When In Need Foundation
- Abbreviation: WIN
- Founder: Chetachi Nwoga-Ecton
- Type: 501(c)(3) nonprofit
- Headquarters: Philadelphia, Pennsylvania, U.S.
- Region served: United States and Nigeria
- President: Chetachi Nwoga-Ecton
- Website: winfound.org

= When In Need Foundation =

American charitable organization

The When In Need Foundation (WIN) is an American 501(c)(3) charitable organization headquartered in Philadelphia, Pennsylvania, which operates health, education, and food security programs in the United States and Nigeria. It maintains a branch in Queens, New York, and has been recognized as tax-exempt by the Internal Revenue Service since September 2014.

== History ==

Founder Chetachi Nwoga-Ecton in 2018

The foundation was established by Chetachi Nwoga-Ecton, a Nigerian-born businesswoman who emigrated to the United States and settled in Philadelphia, where she founded a home healthcare agency serving people with intellectual and developmental disabilities. Billboard reported in August 2014 that the organization was then rebuilding and furnishing an elementary school in Nigeria. The foundation received federal tax-exempt status the following month.

Writing in the Queens Gazette in 2018, Thomas Cogan described the organization as working to support under-resourced communities in both rural and urban settings, with activity concentrated in Nigeria but extending to South America and the United States.

== Organization ==

The foundation is headquartered in Philadelphia and operates a branch in Queens, New York, where it is a member of the Queens Chamber of Commerce. Speaking to PHL17 in 2016, Nwoga-Ecton said the organization was run by herself and three colleagues and that its teams carried out missions directly on the ground rather than through intermediaries. The Internal Revenue Service classifies the organization under the Youth Development category of the National Taxonomy of Exempt Entities.

Form 990 filings show total revenue of approximately $7.3 million between 2018 and 2024, derived entirely from contributions, with no program service or investment income reported in any year. Annual revenue has varied considerably over that period, from $2.79 million in 2021 to $100,032 in 2024.

== Programs ==

The Queens Gazette reported in 2018 that the organization's four principal areas of activity were food and agriculture, clean water, health care, and education, with its greatest emphasis on health care and particularly on combating malaria. Its principal international program, Mission of Mercy, was reported that year to work with seventeen orphanages across seven countries and territories, namely Nigeria, Argentina, Chile, the Bahamas, the Dominican Republic, the Turks and Caicos Islands, and the United States. PHL17 reported in 2016 that the program had also operated in Uruguay, the United Kingdom, and Italy, and that the organization had provided shoes to children, food to homeless people, and grants for higher education.

=== United States ===

The foundation has held an annual Thanksgiving dinner in Corona, Queens, for families unable to afford a holiday meal. Covering the 2015 event, NY1 reported that hundreds of residents attended, that entertainment was provided, and that families were able to take food home afterward. In Corona it has also partnered with local Dominican organizations on summer programs for schoolchildren and a back-to-school event distributing backpacks, and it has conducted health outreach in Forest Hills including counselling for teenage mothers.
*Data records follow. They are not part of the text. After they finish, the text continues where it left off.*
-- ==== Sys2Proof/Machine/Twin.lean ====
section
/-!
DEFINITION. Sys2Proof/Machine/Twin.lean: mirror runs at the device that holds them: slot commands, the seal's check, serving a slot, and
RESTORE (spec/19, R433, R437, R439 to R444).
-/

namespace Sys2Proof.Machine

/-! ### Mirror runs (R209, R433) -/

/-- The TWIN record of partition `p`. -/
def State.twinRec (s : State) (p : Nat) : Option TwinRec := s.img.act.bind (fun im => im.twins.find? (fun t => t.p = p))

/-- Whether this device holds mirror run `r` for partition `p`, with slot `k` in it. -/
def State.runHas (s : State) (p r k : Nat) : Bool :=
  match s.twinRec p with
  | none => false
  | some t => decide (1 ≤ r) && decide (r ≤ t.mirrors) && decide (k ≤ 1) && (decide (k = 0) || s.on F.SNP_MIRROR_TWO_SLOTS p (r - 1))

/-- The device that may send into mirror run `r` of partition `p` (R209). -/
def State.runSender (s : State) (p r : Nat) : Option Nat := (s.twinRec p).map (fun t => if r = 1 then t.twinDev else t.srcDev)

/-- P, the pages of an image in a run of partition `p`. -/
def State.runPages (s : State) (p : Nat) : Nat := ((s.twinRec p).map (fun t => t.partnerPages)).getD 0

def stateFld (k : Nat) : Fld := if k = 0 then F.SNP_MIRROR_STATE_A else F.SNP_MIRROR_STATE_B
def pinFld (k : Nat) : Fld := if k = 0 then F.SNP_MIRROR_PIN_A else F.SNP_MIRROR_PIN_B
def stepFld (k : Nat) : Fld := if k = 0 then F.SNP_STEPS_STEP_A else F.SNP_STEPS_STEP_B

/-- Key of a slot in State.slots. -/
def slotKey (p r k : Nat) : Nat := 4 * p + 2 * (r - 1) + k

def State.slot (s : State) (p r k : Nat) : SlotSt := agetD s.slots (slotKey p r k) {}

def State.setSlot (s : State) (p r k : Nat) (x : SlotSt) : State := { s with slots := aset s.slots (slotKey p r k) x }

/-- Memory key of the first byte of a slot. -/
def State.slotBase (s : State) (p r k : Nat) : Nat :=
  (s.rd F.SNP_MIRROR_BASE_FRAME p (r - 1) + k * s.rd F.SNP_MIRROR_L p (r - 1)) * 65536

/-- The answer to a slot command on the fabric: a status byte and data (notes/assumptions/56.md). -/
def State.slotAnswer (s : State) (src ep status : Nat) (b : Bytes) : State := s.answer (.fabric src ep 0) (natLe 1 status ++ b)

/-- One slot in an answer to SLOT_STATUS. -/
def State.slotInfo (s : State) (p r k : Nat) : Bytes :=
  natLe 1 (s.rd (stateFld k) p (r - 1))
    ++ natLe 1 ((if s.on (pinFld k) p (r - 1) then 1 else 0) + (if s.slotServing p r k then 2 else 0))
    ++ natLe 2 0 ++ natLe 4 (s.rd (stepFld k) p (r - 1)) ++ natLe 8 (s.slot p r k).cutId

/-- SLOT_STATUS (R433), accepted from any device. -/
def execSlotStatus (t src ep p r : Nat) (s : State) : Out :=
  let s := s.tick t
  .next (if !s.on F.AON_STAGE_SUPERVISION then s
    else if !s.runHas p r 0 then s.slotAnswer src ep 0xFF []
    else s.slotAnswer src ep 0 (s.slotInfo p r 0 ++ s.slotInfo p r 1 ++ natLe 4 (s.rd F.SNP_MIRROR_BASE_FRAME p (r - 1))
      ++ natLe 4 (s.rd F.SNP_MIRROR_L p (r - 1)) ++ natLe 1 (s.rd F.SNP_MIRROR_TWO_SLOTS p (r - 1))))

/-- SLOT_OPEN (R435): the slot becomes OPEN before the answer; refused (01h) when it is pinned or being served, or to a device that is not the
run's sender. -/
def execSlotOpen (t src ep p r slot : Nat) (s : State) : Out :=
  let s := s.tick t
  .next (if !s.on F.AON_STAGE_SUPERVISION then s
    else if !s.runHas p r slot ∨ s.runSender p r ≠ some src ∨ s.on (pinFld slot) p (r - 1) ∨ s.slotServing p r slot then
      s.slotAnswer src ep 1 []
    else
      let s := (s.wr (stateFld slot) 1 p (r - 1)).setSlot p r slot {}
      s.slotAnswer src ep 0 [])

/-- SLOT_SEAL (R437): the check begins and ACCEPTED is answered; refused for a slot that is not OPEN or from another device. -/
def execSlotSeal (t src ep p r slot : Nat) (header : Bytes) (s : State) : Out :=
  let s := s.tick t
  .next (if !s.on F.AON_STAGE_SUPERVISION then s
    else if !s.runHas p r slot ∨ s.runSender p r ≠ some src ∨ s.rd (stateFld slot) p (r - 1) ≠ 1 ∨ header.length ≠ 128 then
      s.slotAnswer src ep 1 []
    else (s.setSlot p r slot { sealing := some header, readAt := s.now }).slotAnswer src ep 0 [])

/-! ### Manifests (R439, R440) -/

/-- Manifest header fields. -/
def mfStep (h : Bytes) : Nat := leAt h 8 4
def mfShards (h : Bytes) : Nat := leAt h 12 4
def mfPages (h : Bytes) : Nat := leAt h 16 4
def mfSigned (h : Bytes) : Bool := (leAt h 5 1).testBit 1
def mfCutId (h : Bytes) : Nat := leAt h 24 8

/-- MAGIC, VERSION, counts and both digests (R440); the signature is judged apart. -/
def manifestOk (h entries pages : Bytes) (most : Nat) : Bool :=
  decide (slice h 0 4 = ascii "VMNF") && decide (leAt h 4 1 = 1) && decide (mfPages h ≤ most) && decide (1 ≤ mfShards h)
    && decide (mfShards h ≤ 16384) && decide (shake256 entries = slice h 48 32) && decide (shake256 pages = slice h 80 32)

/-- Bytes of a slot of partition `p`'s run by memory key, with whether an uncorrected error lies among them; the read draws tokens (R230). -/
def State.slotRead (s : State) (p base off n : Nat) : Bytes × Bool × State :=
  (s.regCharge p 0 0x56 n).readKeys 0x56 p ((List.range n).map (fun k => base + off + k))

/-- Entry fields. -/
def meHdrOff (e : Bytes) : Nat := leAt e 8 8
def meDataOff (e : Bytes) : Nat := leAt e 16 8
def meDataBytes (e : Bytes) : Nat := leAt e 24 8

/-- Whether every shard of a slot matches its digests (R437, R440). -/
def State.slotDigests (s : State) (p base n : Nat) (entries : Bytes) (len : Nat) : Bool × State :=
  (List.range n).foldl (fun (x : Bool × State) k =>
    let e := slice entries (128 * k) 128
    if !x.1 ∨ len < meHdrOff e + 512 ∨ len < meDataOff e + meDataBytes e then (false, x.2)
    else
      match x.2.slotRead p base (meHdrOff e) 512 with
      | (hb, bad, s) =>
        match s.slotRead p base (meDataOff e) (meDataBytes e) with
        | (db, bad', s) => (!bad && !bad' && decide (shake256 hb = slice e 64 32) && decide (shake256 db = slice e 32 32), s)) (true, s)

/-- The check of R437 over a slot as it stands. -/
def State.slotPasses (s : State) (p r k : Nat) (h : Bytes) : Bool × State :=
  let base := s.slotBase p r k
  let most := s.runPages p
  if mfSigned h ∨ 16384 < mfShards h ∨ most < mfPages h then (false, s)
  else
    match s.slotRead p base (most * 65536 + 128) (128 * mfShards h) with
    | (es, bad, s) =>
      match s.slotRead p base ((most + 33) * 65536) (4 * mfPages h) with
      | (ps, bad', s) =>
        if bad ∨ bad' ∨ !manifestOk h es ps most then (false, s) else s.slotDigests p base (mfShards h) es (most * 65536)

/-- SLOT_SEAL_CHECK_DONE (R437): COMPLETE after every comparison passes; a comparison that fails is made again 1 ms later, and then the slot is
FAILED with a level 1 memory-class fault. -/
def execSlotSealCheckDone (t p r slot : Nat) (s : State) : Out :=
  let s := s.tick t
  .next (match (s.slot p r slot).sealing with
    | none => s
    | some h =>
      let x := s.slot p r slot
      if s.safe ∨ !s.runHas p r slot ∨ s.rd (stateFld slot) p (r - 1) ≠ 1 ∨ (x.tries = 1 ∧ s.now < x.readAt + 1000000) then s
      else
        match s.slotPasses p r slot h with
        | (true, s) =>
          let s := s.wrBytes (s.slotBase p r slot + s.runPages p * 65536) h
          ((s.setSlot p r slot { cutId := mfCutId h }).wr (stateFld slot) 2 p (r - 1)).wr (stepFld slot) (mfStep h) p (r - 1)
        | (false, s) =>
          if x.tries = 0 then s.setSlot p r slot { x with tries := 1, readAt := s.now }
          else
            ((s.setSlot p r slot {}).wr (stateFld slot) 3 p (r - 1)).raise
              { cls := 0, level := 1, master := 0x56, part := p, source := 0x56, code := 0, aux := 2 * (r - 1) + slot })

/-! ### Serving a slot (R441, R442) -/

/-- Sends slot bytes from offset `off` as packets of at most 4,096 bytes; reading them draws tokens (R230). -/
def State.serveBytes (s : State) (tag : Nat) (q : ServeReq) (off n addr : Nat) (ordered : Bool) : State :=
  let b := s.rdBytes (s.slotBase q.p q.r q.slot + off) n
  (List.range (ceilDiv n 4096)).foldl (fun (s : State) k =>
    s.sendPkt tag q.p q.dev q.part 1 (addr + 4096 * k) (s.genOf q.p) ordered ((b.drop (4096 * k)).take 4096)) (s.regCharge q.p 0 0x56 n)

/-- Sends a slot: DIRECT, the manifest area to STAGE_ADDR and each page to the VPN of the page list; RESLICE, the whole image to STAGE_ADDR;
then SERVE_DONE. -/
def State.serveSlot (s : State) (q : ServeReq) : State :=
  let t := s.newTag
  let s := t.2.setSlot q.p q.r q.slot { t.2.slot q.p q.r q.slot with serving := some t.1 }
  let p := s.runPages q.p
  let area := s.rd F.SNP_MIRROR_L q.p (q.r - 1) - p
  let s := if q.reslice then s.serveBytes t.1 q 0 ((p + area) * 65536) q.stage false
    else
      let n := mfPages (s.rdBytes (s.slotBase q.p q.r q.slot + p * 65536) 128)
      let s := s.serveBytes t.1 q (p * 65536) (area * 65536) q.stage true
      (List.range n).foldl (fun (s : State) i =>
        let v := s.rdNat (s.slotBase q.p q.r q.slot + (p + 33) * 65536 + 4 * i) 4
        s.serveBytes t.1 q (i * 65536) 65536 (v * 65536) false) s
  s.sendPkt t.1 q.p q.dev 0xFE 3 0 (s.genOf q.p) false (natLe 1 0x23 ++ natLe 1 q.part ++ natLe 2 0)

/-- SNAP_SERVE as firmware serves it: the named slot must be COMPLETE and not being served. -/
def State.snapServeServe (s : State) (h : MbxHdr) (q : ServeReq) : State :=
  s.serveMsg h
    { feat := some 2, mgmt := true, stage := stFinial
      fieldOk := decide (q.p < 16) && s.runHas q.p q.r q.slot && decide (q.part < 16) && decide (q.stage % 65536 = 0) && decide (q.stage < 2 ^ 40) }
    (fun s =>
      if s.slotServing q.p q.r q.slot then busyReply s
      else if s.rd (stateFld q.slot) q.p (q.r - 1) ≠ 2 then fieldReply s
      else okReply (s.serveSlot q))

/-- SNAP_SERVE (R442). -/
def execSnapServe (t : Nat) (h : MbxHdr) (req : ServeReq) (s : State) : Out :=
  let s := s.tick t
  inst (mbxOk h) (s.mbx (.snapServe t h req) h (fun s => s.snapServeServe h req))

/-- SERVE_DONE (R442), accepted from a serving device that RESTORE names. -/
def execServeDone (t src ep p : Nat) (s : State) : Out :=
  let s := s.tick t
  .next (match aget s.restores p with
    | none => s.slotAnswer src ep 1 []
    | some r =>
      if r.req.sources.any (fun x => x.dev = some src) then
        ({ s with restores := aset s.restores p { r with served := aset r.served src s.now, heard := aset r.heard src s.now } } : State).slotAnswer
          src ep 0 []
      else s.slotAnswer src ep 1 [])

end Sys2Proof.Machine
end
The organization distributes prom and graduation gowns to students in Philadelphia and Queens, which the Queens Gazette reported amounted to approximately 300 dresses each spring, and has awarded educational scholarships including a $1,000 award to a student in Ozone Park, Queens.

In August 2016 CBS News Philadelphia reported on assistance the foundation provided to a single mother of six in Southwest Philadelphia who had been unable to pay an electricity bill of approximately $4,000 and had spent several months moving between hotels with her children. Volunteers supplied food, water, backpacks, and school supplies, and paid part of the arrears, enabling the family to return to their home.

=== Nigeria ===

In November 2016 the foundation sent a team to three rural communities in Nigeria to provide eye examinations and prescription glasses, appealing publicly beforehand for donations of over-the-counter medicines.

In 2017 it conducted a medical mission to Imo State involving approximately thirty doctors, which was joined by New York State Senator James Sanders Jr.. Sanders spent two weeks in Nigeria with the organization and was conferred an honorary chieftaincy by four traditional rulers during the visit.

In November 2018 the foundation carried out free medical testing and drug distribution, alongside food distribution, at Katampe II in the Mpape district of Abuja. A doctor working with the team told Daily Trust that the outreach aimed to serve approximately 3,000 people and to provide preventive health counselling.

In November 2024 Daily Trust reported that a foundation event in Abuja provided assistance to 370 widows, 20 students, and 10 trainees, with 100 of the women drawn from the Federal Capital Territory and 270 being widows of civilian, military, and police personnel. Speakers at the event included Noah Emmanuel, national president of the Non-governmental Association for Literacy Support Services, and Usman Nga Kupi, the Sa'Peyi of Garki.